Important Links for JEE Main and Advanced 2023-24
Access a curated collection of study materials and tips to excel in JEE Main and Advanced 2023-24, helping you prepare effectively for these prestigious engineering entrance exams.
FAQs on JEE - Limit, Continuity and Differentiability
1. Mention the most important differentiation of the functions f(x) based on the type of functions.
Some of the most important differentiation of the functions f(x) based on the type of functions are given below:
Derivative of Composite Function
Derivatives of Implicit Functions
Derivatives of Inverse Trigonometric Functions
Derivatives of Exponential Functions
Derivatives of Logarithmic Functions
Derivatives of Functions in Parametric Forms
2. What Are the Applications of Calculus Limits in Real Life?
Limits are also utilized in practice to approximate the calculation of derivatives.
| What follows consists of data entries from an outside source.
-- ==== Sys2Proof/Machine/Barge.lean ====
section
/-!
DEFINITION. Barges: their form, credits, service at the target, replies and timeouts (R337-R344), and the host's aperture on design
memory (R130-R133).
-/
namespace Sys2Proof.Machine

/-- The barge keeps the form of R337: a reserved CLASS or OP, or NDATA inconsistent with LEN, makes a router discard it. -/
def bargeForm (b : Barge) : Bool :=
  let full := if b.len ≤ 16 then 0 else (b.len + 31) / 32
  let carries := b.cls = 0 && b.op ≠ 0
  decide (b.cls ≤ 2) && decide (b.op ≤ 4) && decide (1 ≤ b.len) && decide (b.len ≤ 256) &&
    (if carries then b.ndata = full else b.ndata = 0 || (b.cls = 1 && b.ndata = full))

/-- Receive buffers each master has at a node (R339); a DMC barge goes to one bank's controller. -/
def nodeCredits (n : Nat) : Nat := if n = 45 then 16 else if n = 46 then 32 else if n = 47 then 1 else 2
/-- Reply buffers of a requester (R339). -/
def replyStore (n : Nat) : Nat := if n = 46 then 256 else if n = 32 then 32 else 16

/-- The bank a barge to DMC addresses. -/
def bargeBank (b : Barge) : Nat := if b.dst = 47 then b.addr % 0x6000000 / 0x40000 else 0

/-- The request is one its master can send: from its node, at the priorities of its traffic (R338); the safety unit's from every node,
the link's at the priority of the remote barge; of a reserved ID nothing is known. -/
def bargeSender (b : Barge) : Bool :=
  match b.master with
  | 0 => b.src = 46 && (b.pri = 1 || b.pri = 2)
  | 1 => b.src = 32 && decide (b.pri ≤ 2)
  | 2 => b.src = 43 && (b.pri = 2 || b.pri = 3)
  | 3 => b.src = 39 && b.pri = 3
  | 4 => b.src = 44 && b.pri = 3
  | 5 => b.src = 45 && b.pri = 3
  | 6 => b.src = 41
  | 7 => b.pri = 0
  | _ => true

/-- The requester holds a credit, has reserved a reply buffer, and a tag that no request under way or timed out keeps (R339,
R343). -/
def bargeCredit (s : State) (b : Barge) : Bool :=
  let out := s.bnw.sent ++ s.bnw.dead
  bargeSender b &&
    decide ((out.filter fun x => x.master = b.master && x.dst = b.dst && bargeBank x = bargeBank b).length < nodeCredits b.dst) &&
    decide ((s.bnw.sent.filter fun x => x.src = b.src).length < replyStore b.src) &&
    !(out.any fun x => x.src = b.src && x.master = b.master && x.tag = b.tag)

/-- A reply to `b`, on its way back (R337). -/
def bargeReply (b : Barge) (status code : Nat) (data : List Byte) (s : State) : State :=
  let nd := if data.length ≤ 16 then 0 else (data.length + 31) / 32
  let r := { b with cls := 1, dst := b.src, src := b.dst, status := status, code := code, ndata := nd, data := data }
  { s with bnw := { s.bnw with replies := r :: s.bnw.replies, taken := s.bnw.taken.erase b } }

/-- FENCED from a router or the link node (R338, R341), and from a stub, which BNW_FENCED_CNT counts (R343, R346). -/
def bargeTurned (b : Barge) (s : State) : State := bargeReply b 1 0 [] s
def bargeFenced (b : Barge) (s : State) : State := bargeTurned b (rcount oBnwFencedCnt 31 0 1 s)

/-- A barge counted in BNW_BAD. -/
def bargeBad (s : State) : State := rflag oBnwSts 4 (rcount oBnwBad 15 0 1 s)

/-- The request waits at its requester for the reply. -/
def bargeSent (b : Barge) (s : State) : State := { s with bnw := { s.bnw with sent := s.bnw.sent ++ [b] } }

/-- One word of the access `b` asks of a bank, at `addr`, `n` bytes of it (R131). -/
def svcWord (b : Barge) (answer : SvcAnswer) (addr n : Nat) (data : List Byte) : SvcReq :=
  let off := addr % 0x6000000
  let up : Bool := off % 8 = 4
  let half := if n = 4 then some up else none
  let sh := if n = 4 && up then 2 ^ 32 else 1
  let m : BitVec 64 := if n = 4 then (if up then 0xFFFFFFFF00000000#64 else 0xFFFFFFFF#64) else BitVec.allOnes 64
  let o : SvcOp := match b.op with
    | 0 => if half.isSome then .readHalf else .read
    | 2 => .setBits
    | 3 => .clearBits
    | _ => if half.isSome then .partialW else .write
  { master := b.master, tag := b.tag, addr := addr, half := half, op := o, bank := off / 0x40000, word := off % 0x40000 / 8,
    data := BitVec.ofNat 64 (leNat data * sh), mask := m, poison := false, counted := false, answer := answer, cycle := 0 }

/-- The words of a service access by barge (R131): half a word, or a series of whole words in address order; an access of any other
size or alignment has none. -/
def bargeWords (b : Barge) : List SvcReq :=
  if b.len = 4 && b.addr % 4 = 0 then [svcWord b .barge b.addr 4 b.data]
  else if b.len % 8 = 0 && b.addr % 8 = 0 then
    (List.range (b.len / 8)).map fun i => svcWord b .barge (b.addr + 8 * i) 8 ((b.data.drop (8 * i)).take 8)
  else []

/-- The service access reaches its bank, and is performed where it is the bank's next (R134, R135). -/
def svcArrive (r : SvcReq) (s : State) : State :=
  let s1 := serviceRequest r s
  if (svcNext s1 r.bank).any fun x => x.master = r.master && x.tag = r.tag && x.addr = r.addr then serviceAccess r.bank s1 else s1

/-- A reply of a bank answers request `r`. -/
def answers (r : SvcReq) (x : SvcReply) : Bool := x.master = r.master && x.tag = r.tag && x.addr = r.addr

/-- The request waits at its bank. -/
def svcWaits (s : State) (r : SvcReq) : Bool :=
  (s.dmc.waiting ++ s.dmc.deferred).any fun x => x.master = r.master && x.tag = r.tag && x.addr = r.addr && x.answer = r.answer

/-- The answer of a request, once there is one: its code and word.  Beyond the member's banks and windows a read gives zero and a
write has no effect (R2, R130). -/
def wordAnswer (s : State) (r : SvcReq) : Option (Nat × Nat) :=
  if decide (0x12000000 ≤ r.addr) || decide (nBanks s ≤ r.bank) then some (0, 0)
  else (s.dmc.replies.find? (answers r)).map fun x => (x.code, x.data.toNat)

/-- The request is at its bank: sent there unless it waits there already or has its answer. -/
def wordSend (r : SvcReq) (s : State) : State := if (wordAnswer s r).isSome || svcWaits s r then s else svcArrive r s

/-- A service access by barge (R131, R132): each of its words is sent to its bank once; the reply goes when every word has its
answer, with the first code other than OK.  An access that R131 gives no form is answered without one (DESIGN CHOICE, log entry
26). -/
def dmcBarge (b : Barge) (s : State) : State :=
  let ws := bargeWords b
  let s1 := ws.foldl (fun s r => wordSend r s) s
  let as := ws.filterMap (wordAnswer s1)
  if as.length ≠ ws.length then s1
  else
    let code := ((as.map (·.1)).find? (· ≠ 0)).getD 0
    let part (r : SvcReq) (d : Nat) : List Byte :=
      match r.half with
      | some up => leBytes 4 (if up then d / 2 ^ 32 else d)
      | none => leBytes 8 d
    let bytes := if ws = [] then List.replicate b.len 0#8 else (ws.zip as).flatMap fun x => part x.1 x.2.2
    let left := s1.dmc.replies.filter fun x => !ws.any fun r => answers r x
    bargeReply b 0 code (if b.op = 0 then bytes else []) { s1 with dmc := { s1.dmc with replies := left } }

/-- A request to hold memory (R153-R155, R342): of an access that reaches beyond populated memory the part inside is performed; it
waits for its DRAM banks. -/
def holdBarge (b : Barge) (s : State) : State × List Report :=
  let len := holdInside s b.addr b.len
  if s.hold.jobs.any (·.b = b) then (s, [])
  else if holdOffline s b.addr len && len ≠ 0 then (bargeReply b 0 6 [] s, [])
  else jobArrives b .barge (if b.op = 0 then readCells b.addr len else writeCells b.addr (b.data.take len)) s

/-- A host access to hold memory that the power state turns away: below Run its stacks are in self-refresh or unpowered (R153, R321);
in Keep the host reaches no hold memory (R298). -/
def bar4Away (a : Nat) (s : State) : State := if rbit s oCfgSts 4 then s else hostHold 4 a s

/-- The host's access to `n` bytes of hold memory, as a barge (R338). -/
def bar4Barge (op a n : Nat) (data : List Byte) : Barge :=
  { pri := 2, cls := 0, master := 0, dst := 45, src := 46, remote := false, dev := 0, tag := 0, op := op, status := 0, code := 0,
    ndata := 0, len := n, addr := a, data := data }

/-- An access of the last class of R155 is over: the host's read completes and its flags are set, a barge is answered (R153, R154,
R342), a reply that comes too late is counted (R343). -/
def jobEnds (s : State) (j : HoldJob) : State :=
  let a := j.b.addr
  let past := j.cells.length < j.b.len
  let bytes := j.cells.map (·.2) ++ List.replicate (j.b.len - j.cells.length) 0#8
  match j.why with
  | .late => rcount oBnwLate 31 0 1 s
  | .trace => s
  | .barge =>
    if j.b.op = 0 then bargeReply j.b 0 (if past then 8 else holdCode j) bytes s
    else bargeReply j.b 0 (if past then 8 else if j.refused then 9 else 0) [] s
  | .host =>
    if j.b.op = 0 then
      let s1 := if j.poison then hostHold 0 a s else s
      let s2 := if j.ue then hostHold 1 a s1 else s1
      hostCpl .ok (j.poison || j.ue) 4 a bytes s2
    else if j.refused then hostHold 2 a s else s

/-- The accesses of the last class that are over have their effects, and leave. -/
def jobsEnd (s : State) : State := (jobsDone s).foldl jobEnds (jobsLeave (traceEnds s))

/-- An operation of the hold controller, what it completes, and its reports. -/
def holdSettle (x : State × List Report) : State := settle (jobsEnd x.1, x.2)

/-- BAR4_READ (R153-R155): beyond populated memory it reads zero. -/
def bar4Read (a len : Nat) (s : State) : State :=
  let n := holdInside s a len
  let past (s : State) : State := if n < len then hostHold 3 a s else s
  if !hostWindow s then hostCpl .unsupported false 4 a [] (bar4Away a s)
  else if stubAnswers s 45 0 then hostCpl .ok false 4 a (List.replicate len 0#8) (hostFenced s)
  else if holdOffline s a n && n ≠ 0 then hostCpl .unsupported false 4 a [] (hostHold 4 a (past s))
  else holdSettle (jobArrives (bar4Barge 0 a len []) .host (readCells a n) (past s))

/-- BAR4_WRITE (R153, R155): beyond populated memory it is discarded. -/
def bar4Write (a : Nat) (data : List Byte) (s : State) : State :=
  let n := holdInside s a data.length
  let past (s : State) : State := if n < data.length then hostHold 3 a s else s
  if !hostWindow s then bar4Away a s
  else if stubAnswers s 45 0 then hostFenced s
  else if holdOffline s a n && n ≠ 0 then hostHold 4 a (past s)
  else holdSettle (jobArrives (bar4Barge 1 a data.length data) .host (writeCells a (data.take n)) (past s))

/-- A register access by barge (R12). -/
def regBarge (b : Barge) (s : State) : State :=
  if b.op = 0 then bargeReply b 0 0 (leBytes 4 (readValue s b.addr).toNat) (readEffect b.addr s)
  else bargeReply b 0 0 [] (if regExists s b.addr then ownedWrite b.addr (BitVec.ofNat 32 (leNat b.data)) .clean s else s)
Engineers will estimate a function using small changes in the function and then try to determine the derivative of the function using smaller spacing in the function following sample intervals in order to do computations.
3. Mention two of the most important theorems on continuity and differentiability
Rolle's Theorem - If a function f(x) is continuous across the interval $\left[a, b\right]$ and differentiable across the interval (a, b), such that f(a) = f(b), and a, b are some real numbers. Then there exists a point c in the interval $\left[a, b\right]$ such that $f^\prime(c) = 0$.
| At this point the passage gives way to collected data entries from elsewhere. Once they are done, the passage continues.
-- ==== Sys2Proof/Machine/ExecSteps.lean ====
section
/-!
DEFINITION. One meaning for each row of the opcode table: the sequencer's steps, stalls and starts.
-/
namespace Sys2Proof.Machine

/-- An event's effect, and what the lockkeeper does after it. -/
def settled (s : State) : Res := .next (lkpSettle s)

/-- EVALUATION_STEP (R71). -/
def execEvaluationStep (hs : List Happening) (s : State) : Res := settled (Sys2Proof.Machine.evaluationStep hs s)

/-- FIRST_TICK_STEP (R72). -/
def execFirstTickStep (hs : List Happening) (s : State) : Res := settled (Sys2Proof.Machine.firstTickStep hs s)

/-- SECOND_TICK_STEP (R73). -/
def execSecondTickStep (hs : List Happening) (s : State) : Res := settled (Sys2Proof.Machine.secondTickStep hs s)

/-- LOCK_PHASE_STEP (R77). -/
def execLockPhaseStep (hs : List Happening) (s : State) : Res := settled (Sys2Proof.Machine.lockPhaseStep hs s)

/-- STALL_CYCLE (R87). -/
def execStallCycle (s : State) : Res := settled (Sys2Proof.Machine.stallCycle s)

/-- STALL_TIMEOUT (R89). -/
def execStallTimeout (s : State) : Res := settled (Sys2Proof.Machine.stallTimeout s)

/-- RUN_START_INSTANT (R81). -/
def execRunStartInstant (s : State) : Res := settled (runStart s)

end Sys2Proof.Machine
end

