-- ==== Sys2Proof/Machine/Dispatch.lean ====
section
/-!
DEFINITION. One arm for each command and event.
-/
namespace Sys2Proof.Machine

/-- The effect of a command or event on everything but the queue. -/
def exec (i : Instr) (s : State) : Host.Outcome State Fault Refusal :=
  match i with
  | .evaluationStep hs => Sys2Proof.Machine.execEvaluationStep hs s
  | .firstTickStep hs => Sys2Proof.Machine.execFirstTickStep hs s
  | .secondTickStep hs => Sys2Proof.Machine.execSecondTickStep hs s
  | .lockPhaseStep hs => Sys2Proof.Machine.execLockPhaseStep hs s
  | .stallCycle => Sys2Proof.Machine.execStallCycle s
  | .stallTimeout => Sys2Proof.Machine.execStallTimeout s
  | .imgLoad c => Sys2Proof.Machine.execImgLoad c s
  | .imageRelease => Sys2Proof.Machine.execImageRelease s
  | .imgVerify c => Sys2Proof.Machine.execImgVerify c s
  | .run c => Sys2Proof.Machine.execRun c s
  | .runStartInstant => Sys2Proof.Machine.execRunStartInstant s
  | .halt c => Sys2Proof.Machine.execHalt c s
  | .stepFrames c => Sys2Proof.Machine.execStepFrames c s
  | .stateRead c => Sys2Proof.Machine.execStateRead c s
  | .stateWrite c => Sys2Proof.Machine.execStateWrite c s
  | .bankOwner c => Sys2Proof.Machine.execBankOwner c s
  | .fence c => Sys2Proof.Machine.execFence c s
  | .unfence c => Sys2Proof.Machine.execUnfence c s
  | .powerState c => Sys2Proof.Machine.execPowerState c s
  | .traceArm c => Sys2Proof.Machine.execTraceArm c s
  | .unseal c => Sys2Proof.Machine.execUnseal c s
  | .selftest c failing => Sys2Proof.Machine.execSelftest c failing s
  | .march c => Sys2Proof.Machine.execMarch c s
  | .marchComplete f => Sys2Proof.Machine.execMarchComplete f s
  | .faultRead c => Sys2Proof.Machine.execFaultRead c s
  | .faultDump c => Sys2Proof.Machine.execFaultDump c s
  | .timeSet c => Sys2Proof.Machine.execTimeSet c s
  | .tableLoad c => Sys2Proof.Machine.execTableLoad c s
  | .isolate c => Sys2Proof.Machine.execIsolate c s
  | .reset c => Sys2Proof.Machine.execReset c s
  | .clkResume c => Sys2Proof.Machine.execClkResume c s
  | .stepClock c e => Sys2Proof.Machine.execStepClock c e s
  | .seqSet c => Sys2Proof.Machine.execSeqSet c s
  | .stdWrite c => Sys2Proof.Machine.execStdWrite c s
  | .bar0Read off len hs => Sys2Proof.Machine.execBar0Read off len hs s
  | .registerWrite off data e => Sys2Proof.Machine.execRegisterWrite off data e s
  | .seqFrameLoRead => Sys2Proof.Machine.execSeqFrameLoRead s
  | .seqGscLoRead => Sys2Proof.Machine.execSeqGscLoRead s
  | .timNsRead => Sys2Proof.Machine.execTimNsRead s
  | .seqHaltReq => Sys2Proof.Machine.execSeqHaltReq s
  | .cfgRstWarm recover => Sys2Proof.Machine.execCfgRstWarm recover s
  | .cfgRstRecover => Sys2Proof.Machine.execCfgRstRecover s
  | .dmcOwnHandover k v => Sys2Proof.Machine.execDmcOwnHandover k v s
  | .dmcOwnRefusalClear k v => Sys2Proof.Machine.execDmcOwnRefusalClear k v s
  | .hldRegionWrite q r size v => Sys2Proof.Machine.execHldRegionWrite q r size v s
  | .lnkCtlEnWrite n en => Sys2Proof.Machine.execLnkCtlEnWrite n en s
  | .lnkCtlRetrain n en => Sys2Proof.Machine.execLnkCtlRetrain n en s
  | .lkgForm v => Sys2Proof.Machine.execLkgForm v s
  | .lkgDissolve v => Sys2Proof.Machine.execLkgDissolve v s
  | .lkgModeWrite v => Sys2Proof.Machine.execLkgModeWrite v s
  | .xchDoneWrite v => Sys2Proof.Machine.execXchDoneWrite v s
  | .xchRingCiWrite r v => Sys2Proof.Machine.execXchRingCiWrite r v s
  | .xchRingLoWrite r v => Sys2Proof.Machine.execXchRingLoWrite r v s
  | .xchRetPiWrite v => Sys2Proof.Machine.execXchRetPiWrite v s
  | .xchRetLoWrite v => Sys2Proof.Machine.execXchRetLoWrite v s
  | .gauLaneWrite n v => Sys2Proof.Machine.execGauLaneWrite n v s
  | .gauZdmapWrite z v => Sys2Proof.Machine.execGauZdmapWrite z v s
  | .gauRingLoWrite r v => Sys2Proof.Machine.execGauRingLoWrite r v s
  | .gauRingCiWrite r v => Sys2Proof.Machine.execGauRingCiWrite r v s
  | .trcArmWrite v => Sys2Proof.Machine.execTrcArmWrite v s
  | .trcDisarmWrite v => Sys2Proof.Machine.execTrcDisarmWrite v s
  | .trcRpWrite v => Sys2Proof.Machine.execTrcRpWrite v s
  | .ckgStepMhzWrite mhz e => Sys2Proof.Machine.execCkgStepMhzWrite mhz e s
  | .ckgStepRestore => Sys2Proof.Machine.execCkgStepRestore s
  | .ckgEnWrite second v => Sys2Proof.Machine.execCkgEnWrite second v s
  | .timCtlWrite v => Sys2Proof.Machine.execTimCtlWrite v s
  | .timTrimWrite v => Sys2Proof.Machine.execTimTrimWrite v s
  | .safInjectWrite v => Sys2Proof.Machine.execSafInjectWrite v s
  | .lkpCrPiWrite idx v => Sys2Proof.Machine.execLkpCrPiWrite idx v s
  | .lkpRrCiWrite idx v => Sys2Proof.Machine.execLkpRrCiWrite idx v s
  | .lkpCrLoWrite idx v => Sys2Proof.Machine.execLkpCrLoWrite idx v s
  | .lkpRrLoWrite idx v => Sys2Proof.Machine.execLkpRrLoWrite idx v s
  | .lkpMboxGo => Sys2Proof.Machine.execLkpMboxGo s
  | .commandTaken failing e => Sys2Proof.Machine.execCommandTaken failing e s
  | .stdRegisterWrite idx v => Sys2Proof.Machine.execStdRegisterWrite idx v s
  | .stdWriteComplete => Sys2Proof.Machine.execStdWriteComplete s
  | .bar2Read off len => Sys2Proof.Machine.execBar2Read off len s
  | .bar2Write off data => Sys2Proof.Machine.execBar2Write off data s
  | .bar4Read off len => Sys2Proof.Machine.execBar4Read off len s
  | .bar4Write off data => Sys2Proof.Machine.execBar4Write off data s
  | .dmcServiceRequest r => Sys2Proof.Machine.execDmcServiceRequest r s
  | .dmcServiceAccess k => Sys2Proof.Machine.execDmcServiceAccess k s
  | .dmcDeferredWrite k => Sys2Proof.Machine.execDmcDeferredWrite k s
  | .dmcEccWriteback k w => Sys2Proof.Machine.execDmcEccWriteback k w s
  | .dmcPatrolRead k => Sys2Proof.Machine.execDmcPatrolRead k s
  | .patrolLate => Sys2Proof.Machine.execPatrolLate s
  | .instrScrubLate => Sys2Proof.Machine.execInstrScrubLate s
  | .holdAccessComplete d => Sys2Proof.Machine.execHoldAccessComplete d s
  | .holdRefreshDue d => Sys2Proof.Machine.execHoldRefreshDue d s
  | .holdScrubRead idx => Sys2Proof.Machine.execHoldScrubRead idx s
  | .holdScrubLate => Sys2Proof.Machine.execHoldScrubLate s
  | .sluiceReplyArrival q t => Sys2Proof.Machine.execSluiceReplyArrival q t s
  | .holdStackReady idx => Sys2Proof.Machine.execHoldStackReady idx s
  | .xchFragmentArrival => Sys2Proof.Machine.execXchFragmentArrival s
  | .xchClosePoint f => Sys2Proof.Machine.execXchClosePoint f s
  | .xchDeliveryWrite => Sys2Proof.Machine.execXchDeliveryWrite s
  | .xchLossRecordWrite => Sys2Proof.Machine.execXchLossRecordWrite s
  | .xchReturnRecordRead => Sys2Proof.Machine.execXchReturnRecordRead s
  | .gauFailRecordWrite => Sys2Proof.Machine.execGauFailRecordWrite s
  | .edgeCapture idx edge => Sys2Proof.Machine.execEdgeCapture idx edge s
  | .gauEdgeRecordWrite => Sys2Proof.Machine.execGauEdgeRecordWrite s
  | .trcDrainWrite => Sys2Proof.Machine.execTrcDrainWrite s
  | .trcDrainRetry => Sys2Proof.Machine.execTrcDrainRetry s
  | .linkSignalDetected n => Sys2Proof.Machine.execLinkSignalDetected n s
  | .linkDetectTimeout n => Sys2Proof.Machine.execLinkDetectTimeout n s
  | .linkTrainDone n => Sys2Proof.Machine.execLinkTrainDone n s
  | .linkTrainTimeout n => Sys2Proof.Machine.execLinkTrainTimeout n s
  | .linkAlignDone n => Sys2Proof.Machine.execLinkAlignDone n s
  | .linkAlignTimeout n => Sys2Proof.Machine.execLinkAlignTimeout n s
  | .linkIdentReceived n dev link group => Sys2Proof.Machine.execLinkIdentReceived n dev link group s
  | .linkMeasureDone n dlyPs => Sys2Proof.Machine.execLinkMeasureDone n dlyPs s
  | .linkRetryTimer n => Sys2Proof.Machine.execLinkRetryTimer n s
  | .linkDown n fail => Sys2Proof.Machine.execLinkDown n fail s
  | .linkCodewordReceived n w => Sys2Proof.Machine.execLinkCodewordReceived n w s
  | .linkGroupReceived n ctl vals => Sys2Proof.Machine.execLinkGroupReceived n ctl vals s
  | .doneMarkerReceived n fLo taint early => Sys2Proof.Machine.execDoneMarkerReceived n fLo taint early s
  | .markerWindowClose n => Sys2Proof.Machine.execMarkerWindowClose n s
  | .linkFlitReceived n seq crcOk => Sys2Proof.Machine.execLinkFlitReceived n seq crcOk s
  | .linkAckReceived n nak seq => Sys2Proof.Machine.execLinkAckReceived n nak seq s
  | .expressWordReceived n kind src seq arg ok => Sys2Proof.Machine.execExpressWordReceived n kind src seq arg ok s
  | .groupFormationComplete ferr links => Sys2Proof.Machine.execGroupFormationComplete ferr links s
  | .groupFormationTimeout => Sys2Proof.Machine.execGroupFormationTimeout s
  | .ringMessageReceived src dst gid m e => Sys2Proof.Machine.execRingMessageReceived src dst gid m e s
  | .ringPortRetrain port up lost => Sys2Proof.Machine.execRingPortRetrain port up lost s
  | .timeBeaconExchange p t1 t2 t3 sub master hops gid valid => Sys2Proof.Machine.execTimeBeaconExchange p t1 t2 t3 sub master hops gid valid s
  | .ppsInEdge sub => Sys2Proof.Machine.execPpsInEdge sub s
  | .timeSourceLost => Sys2Proof.Machine.execTimeSourceLost s
  | .ppsOutPulse => Sys2Proof.Machine.execPpsOutPulse s
  | .bargeRequestArrival b how => Sys2Proof.Machine.execBargeRequestArrival b how s
  | .bargeReplyArrival r => Sys2Proof.Machine.execBargeReplyArrival r s
  | .bargeTimeout b => Sys2Proof.Machine.execBargeTimeout b s
  | .controlBargeArrival kind frm dst => Sys2Proof.Machine.execControlBargeArrival kind frm dst s
  | .drainComplete n => Sys2Proof.Machine.execDrainComplete n s
  | .drainTimeout n => Sys2Proof.Machine.execDrainTimeout n s
  | .faultReport code lkind loc frame => Sys2Proof.Machine.execFaultReport code lkind loc frame s
  | .railMonitorTrip r f => Sys2Proof.Machine.execRailMonitorTrip r f s
  | .tempEmergency tj => Sys2Proof.Machine.execTempEmergency tj s
  | .tempCritical tj => Sys2Proof.Machine.execTempCritical tj s
  | .watchdogMissed => Sys2Proof.Machine.execWatchdogMissed s
  | .stepPllLockLoss cut => Sys2Proof.Machine.execStepPllLockLoss cut s
  | .holdPllLockLoss e => Sys2Proof.Machine.execHoldPllLockLoss e s
  | .linkPllLockLoss j => Sys2Proof.Machine.execLinkPllLockLoss j s
  | .pllWindowEnd idx ppm lock e => Sys2Proof.Machine.execPllWindowEnd idx ppm lock e s
  | .pllJudgeTimeout idx => Sys2Proof.Machine.execPllJudgeTimeout idx s
  | .crystalLost e => Sys2Proof.Machine.execCrystalLost e s
  | .gustRampHoldEnd => Sys2Proof.Machine.execGustRampHoldEnd s
  | .powerOnReset pins => Sys2Proof.Machine.execPowerOnReset pins s
  | .vinOvervoltage => Sys2Proof.Machine.execVinOvervoltage s
  | .perstNAssert => Sys2Proof.Machine.execPerstNAssert s
  | .perstNRelease => Sys2Proof.Machine.execPerstNRelease s
  | .powerGood => Sys2Proof.Machine.execPowerGood s
  | .bootOscDone testEn hs => Sys2Proof.Machine.execBootOscDone testEn hs s
  | .bootXtalDone e => Sys2Proof.Machine.execBootXtalDone e s
  | .bootFwDone ok => Sys2Proof.Machine.execBootFwDone ok s
  | .bootTestDone f bad => Sys2Proof.Machine.execBootTestDone f bad s
  | .bootArmDone ms ports hs => Sys2Proof.Machine.execBootArmDone ms ports hs s
  | .warmResetEffect => Sys2Proof.Machine.execWarmResetEffect s
  | .groupResetInstant missed => Sys2Proof.Machine.execGroupResetInstant missed s
  | .groupResetCancel => Sys2Proof.Machine.execGroupResetCancel s
  | .basinResetEffect b => Sys2Proof.Machine.execBasinResetEffect b s
  | .recoveryKeepEntry => Sys2Proof.Machine.execRecoveryKeepEntry s
  | .recoveryPauseTimeout => Sys2Proof.Machine.execRecoveryPauseTimeout s
  | .recoveryRestartDone => Sys2Proof.Machine.execRecoveryRestartDone s
  | .hostReadError u => Sys2Proof.Machine.execHostReadError u s
  | .powerEntryComplete => Sys2Proof.Machine.execPowerEntryComplete s
  | .gauFlushTimeout => Sys2Proof.Machine.execGauFlushTimeout s
  | .wakeNAsserted => Sys2Proof.Machine.execWakeNAsserted s
  | .ringWake => Sys2Proof.Machine.execRingWake s
  | .wakeTimerExpiry => Sys2Proof.Machine.execWakeTimerExpiry s
  | .powerExitComplete => Sys2Proof.Machine.execPowerExitComplete s
  | .vinBelow24v mv => Sys2Proof.Machine.execVinBelow24v mv s
  | .powerCapEnd mv => Sys2Proof.Machine.execPowerCapEnd mv s
  | .powerCapSample p mv => Sys2Proof.Machine.execPowerCapSample p mv s
  | .thermalThrottleSample tj => Sys2Proof.Machine.execThermalThrottleSample tj s
  | .vinOvervoltageEnd => Sys2Proof.Machine.execVinOvervoltageEnd s
  | .holdRefreshDoubling idx temp => Sys2Proof.Machine.execHoldRefreshDoubling idx temp s
  | .unitDividerStep => Sys2Proof.Machine.execUnitDividerStep s
  | .loadRelockTimeout => Sys2Proof.Machine.execLoadRelockTimeout s
  | .checkPhaseEnd verify => Sys2Proof.Machine.execCheckPhaseEnd verify s

end Sys2Proof.Machine
end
Mean Value Theorem - If a function f(x) is continuous across the interval $\left[a, b\right]$ and differentiable across the interval (a, b), then there exists a point c in the interval $\left[a, b\right]$ such that $f^\prime(c) = \dfrac{f(b) - f(a)}{b - a}$.